Hopefully the title caught your attention. It was meant to be a little funny and purposefully vague, but it actually describes exactly what I’m going to talk about. Why write a story about majors this close to the end of the spring semester? I feel like there are a lot of people in the boat I used to be in, so maybe my struggle can help someone else. But first, I’m going to take a step back and describe someone else’s story.
There’s a woman I know who worked her tail off and got a computer science degree. She worked as a software developer for a little while, but ended up as one of my favorite English professors after deciding she wanted an MFA in creative writing. That is exactly the story I like to tell my parents as they judge me for my humanities degree that I’m working towards.
I started in the political science realm, and the words “science” and “politics” excited them a bit. They imagined me working in the government making change or reporting on policies as a journalist. Knowing after two and a half semesters that that wasn’t what I wanted, I switched to communications. They then envisioned me as a television news anchor, leading the communications department at a hospital or something like that. I was never going to be in STEM, that much was clear to them, but communications seemed like it could lead to at least some places.

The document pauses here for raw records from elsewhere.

-- ==== Sys2Proof/Laws/WithinWilone.lean ====
section
/-! SUPPORT. The reach of every operation of Machine/Wilone.lean. -/

set_option linter.unusedTactic false
set_option linter.unusedSimpArgs false
set_option linter.unusedVariables false
set_option linter.unreachableTactic false
set_option linter.unnecessarySimpa false

namespace Sys2Proof.Machine

theorem Mach.verbFrame_within {m₀ : Mach} (m : Mach) (p : Port) (code : Nat) {ps : List Part} (h₀ : m₀.within m ps)
    (hs : [Part.pa, Part.pb].all ps.contains = true) : m₀.within (Mach.verbFrame m p code) ps := by
  refine Mach.within_step h₀ ?_ hs
  clear h₀ hs
  unfold Mach.verbFrame
  try dsimp only
  repeat' first
    | with_reducible assumption
    | with_reducible exact Mach.within_refl _ _
    | decide
    | with_reducible apply Mach.updPort_within

theorem Mach.beginLine_within {m₀ : Mach} (m : Mach) (p : Port) {ps : List Part} (h₀ : m₀.within m ps)
    (hs : [Part.clk, Part.pa, Part.pb, Part.nv].all ps.contains = true) : m₀.within (Mach.beginLine m p) ps := by
  refine Mach.within_step h₀ ?_ hs
  clear h₀ hs
  unfold Mach.beginLine
  try dsimp only
  repeat' first
    | with_reducible assumption
    | with_reducible exact Mach.within_refl _ _
    | decide
    | with_reducible apply Mach.updPort_within
    | with_reducible apply Mach.within_ite
    | with_reducible apply Mach.within_ite2
    | (with_reducible apply Mach.within_fst; assumption)
    | (with_reducible apply Mach.within_left; assumption)
    | (with_reducible apply Mach.within_mid; assumption)
    | dsimp only
    | split
    | ((simp only [Mach.within_mk_eq]; with_reducible apply Mach.withinMk_of) <;> first | exact Or.inr rfl | with_reducible exact Or.inl rfl | with_reducible rfl | with_reducible exact fun h => h | (intro h; simpa [length_listUpd] using h) | (intro h; split <;> exact h) | exact fun h => h | (intro h; simp [startQueues, h]) | skip)

theorem Mach.code_within {m₀ : Mach} (m : Mach) (p : Port) (ck : Bool) (c : Nat) {ps : List Part} (h₀ : m₀.within m ps)
    (hs : [Part.regs, Part.pa, Part.pb].all ps.contains = true) : m₀.within (Mach.code m p ck c) ps := by
  refine Mach.within_step h₀ ?_ hs
  clear h₀ hs
  unfold Mach.code
  try dsimp only
  repeat' first
    | with_reducible assumption
    | with_reducible exact Mach.within_refl _ _
    | decide
    | with_reducible apply Mach.answer_within

theorem Mach.codeAt_within {m₀ : Mach} (m : Mach) (p : Port) (ck : Bool) (col c : Nat) {ps : List Part} (h₀ : m₀.within m ps)
    (hs : [Part.regs, Part.pa, Part.pb].all ps.contains = true) : m₀.within (Mach.codeAt m p ck col c) ps := by
  refine Mach.within_step h₀ ?_ hs
  clear h₀ hs
  unfold Mach.codeAt
  try dsimp only
  repeat' first
    | with_reducible assumption
    | with_reducible exact Mach.within_refl _ _
    | decide
    | with_reducible apply Mach.answer_within

theorem Mach.replies_within {m₀ : Mach} (m : Mach) (p : Port) (ck : Bool) (c : Nat) (data : List (List Byte)) {ps : List Part} (h₀ : m₀.within m ps)
    (hs : [Part.regs, Part.pa, Part.pb].all ps.contains = true) : m₀.within (Mach.replies m p ck c data) ps := by
  refine Mach.within_step h₀ ?_ hs
  clear h₀ hs
  unfold Mach.replies
  try dsimp only
  repeat' first
    | with_reducible assumption
    | with_reducible exact Mach.within_refl _ _
    | decide
    | with_reducible apply Mach.answer_within
    | with_reducible apply Mach.within_ite
    | with_reducible apply Mach.within_ite2

theorem Mach.refuseLine_within {m₀ : Mach} (m : Mach) (p : Port) (ck : Bool) (c : Cmd) (code : Nat) {ps : List Part} (h₀ : m₀.within m ps)
    (hs : [Part.regs, Part.pa, Part.pb].all ps.contains = true) : m₀.within (Mach.refuseLine m p ck c code) ps := by
  refine Mach.within_step h₀ ?_ hs
  clear h₀ hs
  unfold Mach.refuseLine
  try dsimp only
  repeat' first
    | with_reducible assumption
    | with_reducible exact Mach.within_refl _ _
    | decide
    | with_reducible apply Mach.code_within
    | with_reducible apply Mach.noteAccess_within
    | with_reducible apply Mach.verbFrame_within
    | (intro k hk; try dsimp only)
    | (with_reducible apply Mach.within_fst; assumption)
    | (with_reducible apply Mach.within_left; assumption)
    | (with_reducible apply Mach.within_mid; assumption)
    | dsimp only
    | split

theorem Mach.verbRow_within {m₀ : Mach} (m : Mach) (p : Port) (verb : Nat) (mine : Cmd → Bool) (act : Mach → Bool → Cmd → Mach)
    {ps : List Part} (h₀ : m₀.within m ps) (hv : ∀ n ck c, m₀.within n ps → m₀.within (act n ck c) ps)
    (hs : [Part.clk, .regs, .pa, .pb, .mot, .flt, .ang, .aux, .evt, .grd, .buf, .eng, .flue, .sec, .nv, .bist, .mem, .free].all ps.contains = true) :
    m₀.within (Mach.verbRow m p verb mine act) ps := by
  have hd : [Part.pa, Part.pb].all ps.contains = true := by simp at hs ⊢; exact ⟨hs.2.2.1, hs.2.2.2.1⟩
  have hd2 : [Part.clk, Part.pa, Part.pb, Part.nv].all ps.contains = true := by simp at hs ⊢; simp [hs]
  have hd3 : [Part.regs, Part.pa, Part.pb].all ps.contains = true := by simp at hs ⊢; exact ⟨hs.2.1, hs.2.2.1, hs.2.2.2.1⟩
  unfold Mach.verbRow
  repeat' first
    | with_reducible assumption
    | decide
    | with_reducible apply hv
    | with_reducible apply Mach.answer_within
    | with_reducible apply Mach.code_within
    | with_reducible apply Mach.refuseLine_within
    | with_reducible apply Mach.updPort_within
    | with_reducible apply Mach.beginLine_within
    | with_reducible apply Mach.within_ite
    | with_reducible apply Mach.within_ite2
    | (with_reducible apply Mach.within_fst; assumption)
    | (with_reducible apply Mach.within_left; assumption)
    | dsimp only
    | split

theorem Mach.writeItem_within {m₀ : Mach} (m : Mach) (p : Port) (x : WriteItem) {ps : List Part} (h₀ : m₀.within m ps)
    (hs : [Part.clk, Part.regs, Part.pa, Part.pb, Part.mot, Part.flt, Part.ang, Part.aux, Part.evt, Part.grd, Part.buf, Part.eng, Part.flue, Part.sec, Part.nv, Part.bist, Part.mem, Part.free].all ps.contains = true) : m₀.within (Mach.writeItem m p x).2 ps := by
  refine Mach.within_step h₀ ?_ hs
  clear h₀ hs
  unfold Mach.writeItem
  try dsimp only
  repeat' first
    | with_reducible assumption
    | with_reducible exact Mach.within_refl _ _
    | decide
    | with_reducible apply Mach.applyHeld_within
    | with_reducible apply Mach.authRespond_within
    | with_reducible apply Mach.keyEnrol_within
    | with_reducible apply Mach.keyRetired_within
    | with_reducible apply Mach.regWrite_within
    | with_reducible apply Mach.updPort_within
    | with_reducible apply Mach.verbFrame_within
    | (intro k hk; try dsimp only)
    | (with_reducible apply Mach.within_fst; assumption)
    | (with_reducible apply Mach.within_left; assumption)
    | (with_reducible apply Mach.within_mid; assumption)
    | dsimp only
    | split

My parents were, in all actuality, fairly supportive of these switches. I think believing that the humanities were a waste of time was in my own mind, but that was where my heart lay. When I switched out of communications, my mom actually encouraged the move to English. Though it was something warned against since middle school, we all knew that it was where I needed to head. And here’s the thing about this major: I actually feel like it’s for me.
Political science was for my dad, communications was an attempt at staying away from a “really useless major” and English was just surrendering to the fact that this is what I love. And I am definitely going to make the most of it.
If you have parents that pay for your education and thus dictate what you are majoring in, that’s rough. I think that’s the main reason my parents couldn’t really put up a fight – they don’t help me pay for any of my tuition.
Going back to the story of my professor, do we eventually just find what we love anyway? Are you continuing with your major because it will make you money, or because of parents’ pressure or any reason other than it’s what you love? You might not stick with it, if that’s the case. Or, you’ll hate your life. I’ve heard that story, too.
Don’t let other people dictate your major; do what you love. If you aren’t sure of what that is, start writing down the things you definitely do not want to do. Doctor, lawyer, software developer, teacher, puppeteer. Narrow it down. Make sure this is about you. Make sure that this is something you can see yourself doing for the next few decades. I fought it with all my power after being told that English is the most useless major, but it’s where I’m supposed to be. And I’m determined to be the best English major out there, so watch out.